U-M alumnus Bert Askwith created the Mary Sue Coleman Endowed Fund for the Raoul Wallenberg Fellowship to support future generations of U-M students inspired by Wallenberg’s legacy and to honor Coleman’s leadership during her tenure as a U-M president. In addition, U-M parents Jon and Lili Bosse made a generous gift to launch the Wallenberg Fellowship.
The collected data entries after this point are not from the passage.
-- ==== Sys2Proof/Machine/Dispatch.lean ====
section
/-!
DEFINITION. One arm per operation: its meaning.
-/

namespace Sys2Proof.Machine

def exec (i : Instr) (s : State) : Host.Outcome State Fault Refusal :=
  match i with
  | .configure unused => Sys2Proof.Machine.execConfigure unused s
  | .shutdown unused => Sys2Proof.Machine.execShutdown unused s
  | .reset unused => Sys2Proof.Machine.execReset unused s
  | .readRegisterRaw addr unused => Sys2Proof.Machine.execReadRegisterRaw addr unused s
  | .writeRegisterRaw addr value => Sys2Proof.Machine.execWriteRegisterRaw addr value s
  | .readCompensated unused => Sys2Proof.Machine.execReadCompensated unused s
  | .openSession unused => Sys2Proof.Machine.execOpenSession unused s
  | .closeSession unused => Sys2Proof.Machine.execCloseSession unused s
  | .invalid op unused => Sys2Proof.Machine.execInvalid op unused s
  | .cmdTemp => Sys2Proof.Machine.execCmdTemp s
  | .cmdPress oss => Sys2Proof.Machine.execCmdPress oss s
  | .softResetValue => Sys2Proof.Machine.execSoftResetValue s
  | .powerDownValue v => Sys2Proof.Machine.execPowerDownValue v s
  | .rd1 addr => Sys2Proof.Machine.execRd1 addr s
  | .wr1 addr value => Sys2Proof.Machine.execWr1 addr value s
  | .rdn addr n => Sys2Proof.Machine.execRdn addr n s
  | .readRegister addr => Sys2Proof.Machine.execReadRegister addr s
  | .writeRegister addr value => Sys2Proof.Machine.execWriteRegister addr value s
  | .readBlock addr n => Sys2Proof.Machine.execReadBlock addr n s
  | .load => Sys2Proof.Machine.execLoad s
  | .acquireRawTemperature ignored => Sys2Proof.Machine.execAcquireRawTemperature ignored s
  | .acquireRawPressure oss => Sys2Proof.Machine.execAcquireRawPressure oss s
  | .issueAndWait cmd us => Sys2Proof.Machine.execIssueAndWait cmd us s
  | .wait us => Sys2Proof.Machine.execWait us s
  | .engineStep1 => Sys2Proof.Machine.execEngineStep1 s
  | .engineStep2 => Sys2Proof.Machine.execEngineStep2 s
  | .engineStep3 => Sys2Proof.Machine.execEngineStep3 s
  | .engineStep4 => Sys2Proof.Machine.execEngineStep4 s
  | .engineStep5 => Sys2Proof.Machine.execEngineStep5 s
  | .engineStep6 => Sys2Proof.Machine.execEngineStep6 s
  | .engineStep7 => Sys2Proof.Machine.execEngineStep7 s
  | .engineStep8 => Sys2Proof.Machine.execEngineStep8 s
  | .engineStep9 => Sys2Proof.Machine.execEngineStep9 s
  | .engineStep10 => Sys2Proof.Machine.execEngineStep10 s
  | .engineStep11 => Sys2Proof.Machine.execEngineStep11 s
  | .engineStep12 => Sys2Proof.Machine.execEngineStep12 s
  | .engineStep13 => Sys2Proof.Machine.execEngineStep13 s
  | .engineStep14 => Sys2Proof.Machine.execEngineStep14 s
  | .engineStep15 => Sys2Proof.Machine.execEngineStep15 s
  | .engineStep16 => Sys2Proof.Machine.execEngineStep16 s
  | .engineStep17 => Sys2Proof.Machine.execEngineStep17 s
  | .engineStep18 => Sys2Proof.Machine.execEngineStep18 s

end Sys2Proof.Machine
end

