-- ==== Sys2Proof/Certificates/Slice0/Obligations.lean ====
section
/-!
DEFINITION. What is claimed of the model, one definition a claim; OBLIGATIONS.json says of each which rule it formalises.
A claim about the answers of the transport holds for scripted and for free answers alike.
-/

open Sys2Proof Sys2Proof.Machine Sys2Proof.Config

/-! ### Encodings -/

/-- Decoding the encoding of a well-formed operation gives it back, every operand at every value. -/
def Obligations.WellFormedOperationsRoundTrip : Prop :=
  ∀ i : Instr, i.wellFormed = true → decode (encode i) = .ok i

/-- Every 24-bit word is exactly one command, and no bit of it is lost. -/
def Obligations.EveryWordIsOneCommand : Prop :=
  ∀ cw : CmdWord, isCommand (decodeWord cw) = true ∧ (decodeWord cw).wellFormed = true ∧
    (encode (decodeWord cw)).toWord = cw ∧
    ((∃ op u, decodeWord cw = .invalid op u) ↔ ¬ (1 ≤ (cw.extractLsb' 16 8).toNat ∧ (cw.extractLsb' 16 8).toNat ≤ 8))

/-- Some words written out from the spec's encodings. -/
def Obligations.SpecWordsDecode : Prop :=
  decodeWord 0x010000 = .configure 0 ∧ decodeWord 0x020000 = .shutdown 0 ∧ decodeWord 0x030000 = .reset 0 ∧
  decodeWord 0x04D000 = .readRegisterRaw 0xD0 0 ∧ decodeWord 0x05F42E = .writeRegisterRaw 0xF4 0x2E ∧
  decodeWord 0x060000 = .readCompensated 0 ∧ decodeWord 0x070000 = .openSession 0 ∧
  decodeWord 0x080000 = .closeSession 0 ∧ decodeWord 0x091234 = .invalid 0x09 0x1234 ∧
  decode ⟨.ctrl8, [0x2E]⟩ = .ok .cmdTemp ∧ decode ⟨.ctrl8, [0xB4]⟩ = .ok (.cmdPress 2) ∧
  decode ⟨.wr1, [0xF4, 0x2E]⟩ = .ok (.wr1 0xF4 0x2E) ∧ decode ⟨.load, [0xAA]⟩ = .ok .load ∧
  decode ⟨.acquire, [7]⟩ = .ok (.acquireRawPressure 3) ∧ decode ⟨.engine, [18]⟩ = .ok .engineStep18

/-- A field that a command does not use has no effect on an accepted command; the value of `write-register` is written as
given. -/
def Obligations.UnusedFieldsAreIgnored : Prop :=
  ∀ s : State, s.busy = false →
    (∀ u v : Half, exec (.configure u) s = exec (.configure v) s ∧ exec (.shutdown u) s = exec (.shutdown v) s ∧
      exec (.reset u) s = exec (.reset v) s ∧ exec (.readCompensated u) s = exec (.readCompensated v) s ∧
      exec (.openSession u) s = exec (.openSession v) s ∧ exec (.closeSession u) s = exec (.closeSession v) s) ∧
    (∀ addr u v : Byte, exec (.readRegisterRaw addr u) s = exec (.readRegisterRaw addr v) s) ∧
    (∀ (op op' : Byte) (u v : Half), exec (.invalid op u) s = exec (.invalid op' v) s) ∧
    (∀ addr value : Byte, Quiet s → (s.ss = .idle ∨ s.ss = .configured) →
      ∃ t, exec (.writeRegisterRaw addr value) s = .next t ∧
        ∃ a, exchangesOf t.env.log = (params.devAddr, [addr, value], 0, a) :: exchangesOf s.env.log)

/-! ### The step -/

/-- A step runs the decoded operation: an internal operation asked for, the engine step that `CSTEP` selects, the one
pending command word. That internal operations can be asked for is the model's own (log 18). -/
def Obligations.StepRunsTheDecodedOperation : Prop :=
  (∀ (s : State) (e : Encoded) (rest : List Encoded) (i : Instr), s.env.todo = e :: rest → decode e = .ok i →
    step s = exec i { s with env := { s.env with todo := rest } }) ∧
  (∀ (s : State) (i : Instr), s.env.todo = [] → s.cstep ≠ 0 → decode ⟨.engine, [s.cstep.setWidth 8]⟩ = .ok i →
    step s = exec i s) ∧
  (∀ (s : State) (cw : CmdWord), s.env.todo = [] → s.cstep = 0 → s.busy = false → s.env.port = [cw] →
    step s = exec (decodeWord cw) { s with env := { s.env with port := [] } })

/-- Of several pending words one is accepted, and the others stay pending in their order; the pick is a free value (log 5). -/
def Obligations.OneOfSeveralWordsIsAccepted : Prop :=
  ∀ (s : State), s.env.todo = [] → s.cstep = 0 → s.busy = false → 2 ≤ s.env.port.length →
    ∃ k, ∃ h : k < s.env.port.length,
      step s = exec (decodeWord s.env.port[k])
        { s with env := { s.env with port := s.env.port.eraseIdx k, fresh := s.env.fresh + 1 } }

/-- With nothing to do a tick passes and the block waits; a word presented then, in no time, stays at the port for the next
step. That such a step is one tick, and that the presenting takes no time, is the model's choice (log 27). -/
def Obligations.NothingToDoLetsTimePass : Prop :=
  ∀ (s : State), s.env.todo = [] → s.cstep = 0 → (s.busy = true ∨ s.env.port = []) →
    (s.env.sched = [] → step s = .next (elapse 1 s)) ∧
    (∀ cw rest, s.busy = false → s.env.sched = .present cw :: rest →
      step s = .next { s with env := { s.env with sched := rest, port := [cw] } })

/-- A step is refused only for bits that are no operation (the model's: log 19, 23). -/
def Obligations.OnlyUndecodableBitsAreRefused : Prop :=
  ∀ (s : State) (r : Refusal), step s = .refused r →
    ∃ why, r = .undecodable why ∧
      ((∃ e rest, s.env.todo = e :: rest ∧ decode e = .error why) ∨
        (s.env.todo = [] ∧ 18 < s.cstep.toNat ∧ why = .notAStep))

/-- No operation faults but engine steps 5 to 18 without `B5_VALID`; in particular no host command does. That
this is a fault, the rule saying only "require", is the model's (log 22). -/
def Obligations.OnlyPressureStepsWithoutB5Fault : Prop :=
  ∀ (i : Instr) (s : State) (f : Fault),
    exec i s = .fault f ↔ isPressureStep i = true ∧ s.b5Valid = false ∧ f = .engineWithoutB5

/-! ### Reset and the invariant -/

/-- The state after hardware reset, every register the spec gives a value. -/
def Obligations.ResetLeavesTheControlState : Prop :=
  State.reset.ss = .closed ∧ State.reset.owned = false ∧ State.reset.busy = false ∧ State.reset.seq = .idle ∧
    State.reset.dtimer = 0 ∧ State.reset.calValid = false ∧ State.reset.utValid = false ∧
    State.reset.upValid = false ∧ State.reset.b5Valid = false ∧ State.reset.cstep = 0

/-- The invariant holds after reset. -/
def Obligations.ResetMeetsTheInvariant : Prop := Inv State.reset

/-- Every step from a state that meets the invariant of spec/10_state.md R29 gives one that meets it, whatever the host, the
sensor, time and hardware reset do meanwhile. -/
def Obligations.EveryStepKeepsTheInvariant : Prop :=
  ∀ s t : State, Inv s → step s = .next t → Inv t

/-- From a state that meets the invariant a step always gives a next state. -/
def Obligations.NoStepFromTheInvariantStops : Prop :=
  ∀ s : State, Inv s → ∃ t, step s = .next t

/-- A hardware reset in the middle of a wait drops the operation, leaves the registers as after reset, and touches neither
the host's words nor the sensor. What it leaves in the registers the spec gives no value after reset is the model's choice
(log 9, 10, 14). -/
def Obligations.HardwareResetCutsAWait : Prop :=
  ∀ (us : Half) (s : State) (j : Nat) (rest : List HostAct), j < ticks params us.toNat →
    s.env.sched = List.replicate j .quiet ++ .hardwareReset :: rest →
    exec (.wait us) s = .next { State.reset with env :=
      { s.env with
          todo   := []
          sched  := rest
          now    := s.env.now + j
          sensor := { s.env.sensor with left := s.env.sensor.left - j }
          log    := (s.env.now + j, .hardwareReset) :: s.env.log } }

/-- A hardware reset while nothing is in flight; the registers the spec gives no value are the model's choice (log 9, 10,
14). -/
def Obligations.HardwareResetBetweenCommands : Prop :=
  ∀ (s : State) (rest : List HostAct), s.env.todo = [] → s.cstep = 0 → (s.busy = true ∨ s.env.port = []) →
    s.env.sched = .hardwareReset :: rest →
    step s = .next { State.reset with env :=
      { s.env with sched := rest, log := (s.env.now, .hardwareReset) :: s.env.log } }

/-! ### Frames, control bytes and register operations -/

/-- The three frames: each is one exchange with the device, answered as the transport answers, and no register of the block
changes. An answer has the shape that fits its frame, and every answer of that shape can be given. That a read leaves the sensor's conversion as it is, is the model's choice (log 35). -/
def Obligations.FramesAreOneExchange : Prop :=
  (∀ (w : List Byte) (r : Nat) (script : List Answer) (n : Nat), HasShape w r (answerAt w r script n)) ∧
  (∀ (w : List Byte) (r : Nat) (a : Answer) (rest : List Answer) (n : Nat), HasShape w r a →
    answerAt w r (a :: rest) n = a) ∧
  ∀ (s : State), Quiet s →
    (∀ addr a, answersTo [([addr], 1)] s = [a] →
      ∃ t, exec (.rd1 addr) s = .next t ∧ t = { s with ret := .answer a, env := t.env } ∧
        t.env.sensor = s.env.sensor ∧
        EnvStep s t 1 0 [(s.env.now, .exchange params.devAddr [addr] 1 a)]) ∧
    (∀ addr value a, answersTo [([addr, value], 0)] s = [a] →
      ∃ t, exec (.wr1 addr value) s = .next t ∧ t = { s with ret := .answer a, env := t.env } ∧
        EnvStep s t 1 0 [(s.env.now, .exchange params.devAddr [addr, value] 0 a)]) ∧
    (∀ addr n a, answersTo [([addr], n.toNat)] s = [a] →
      ∃ t, exec (.rdn addr n) s = .next t ∧ t = { s with ret := .answer a, env := t.env } ∧
        t.env.sensor = s.env.sensor ∧
        EnvStep s t 1 0 [(s.env.now, .exchange params.devAddr [addr] n.toNat a)])

/-- `readRegister` returns the one byte of a complete exchange and raises `TransportError` on any other answer; either way
it is one exchange and writes no register. That it leaves the sensor's conversion as it is, is the model's choice (log 35). -/
def Obligations.ReadRegisterReturnsTheByte : Prop :=
  ∀ (addr : Byte) (s : State) (a : Answer), Quiet s → answersTo [([addr], 1)] s = [a] →
    (∀ b, readsByte a b → ∃ t, exec (.readRegister addr) s = .next t ∧ t = { s with ret := .byte b, env := t.env } ∧
      t.env.sensor = s.env.sensor ∧ EnvStep s t 1 0 [(s.env.now, .exchange params.devAddr [addr] 1 a)]) ∧
    ((∀ b, ¬ readsByte a b) → ∃ t, exec (.readRegister addr) s = .next t ∧
      t = { s with ret := .raised .transportError, env := t.env } ∧ t.env.sensor = s.env.sensor ∧
      EnvStep s t 1 0 [(s.env.now, .exchange params.devAddr [addr] 1 a)])

/-- `writeRegister` succeeds when both bytes were accepted and raises `TransportError` otherwise; it is one exchange and
writes no register. -/
def Obligations.WriteRegisterSendsAddressThenValue : Prop :=
  ∀ (addr value : Byte) (s : State) (a : Answer), Quiet s → answersTo [([addr, value], 0)] s = [a] →
    (acceptsWrite a → ∃ t, exec (.writeRegister addr value) s = .next t ∧ t = { s with ret := .unit, env := t.env } ∧
      EnvStep s t 1 0 [(s.env.now, .exchange params.devAddr [addr, value] 0 a)]) ∧
    (¬ acceptsWrite a → ∃ t, exec (.writeRegister addr value) s = .next t ∧
      t = { s with ret := .raised .transportError, env := t.env } ∧
      EnvStep s t 1 0 [(s.env.now, .exchange params.devAddr [addr, value] 0 a)])

/-- `readBlock` returns exactly `n` bytes of a complete exchange and raises `TransportError` on any other answer; for
every address and count, also those with which the operation does not decode (log 30). -/
def Obligations.ReadBlockReturnsAllOrNothing : Prop :=
  ∀ (addr n : Byte) (s : State) (a : Answer), Quiet s → answersTo [([addr], n.toNat)] s = [a] →
    (∀ bs, a = .done 1 bs → bs.length = n.toNat → ∃ t, exec (.readBlock addr n) s = .next t ∧
      t = { s with ret := .bytes bs, env := t.env } ∧
      EnvStep s t 1 0 [(s.env.now, .exchange params.devAddr [addr] n.toNat a)]) ∧
    ((∀ bs, a = .done 1 bs → bs.length ≠ n.toNat) → ∃ t, exec (.readBlock addr n) s = .next t ∧
      t = { s with ret := .raised .transportError, env := t.env } ∧
      EnvStep s t 1 0 [(s.env.now, .exchange params.devAddr [addr] n.toNat a)])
Wallenberg is the second person after Winston Churchill to receive honorary U.S. citizenship from Congress. He also is an honorary citizen of Canada, Hungary and Israel. Memorials and statues have been raised in countries around the world. One in Gothenburg, Sweden, bears his photo as a U-M freshman.

Tags:

Comments

  1. Alfreda Onimo
    on March 22, 2017 at 8:16 am

    Congratulations! to Adelia. This will be a great project she is embarking upon. Much success to her endeavors.

  2. Ilene Tyler
    on March 22, 2017 at 9:02 am

    Excellent use of a U of M grant to honor one of its most illustrious alumni.

  3. Mike Penskar
    on March 22, 2017 at 11:50 am

    It is gratifying to know that the legacy and spirit of Raoul Wallenberg continues to be carried forward in this special Fellows program. Many thanks to Mr. Askwith and Mr. and Mrs. Bosse for their work and foresight in establishing such an incredible effort. Adelia Davis clearly exemplifies the four life imperatives emphasized by Mr. Bryan Stevenson in his recent Wallenberg Award lecture; she’s taking herself proximate to the “problems”, will work on changing the “narrative” while remembering to never abandon “hope”, and understands that it will all be “uncomfortable”. I look forward to future fellows presentation in which perhaps she’ll present the result of her efforts, and wish her very well!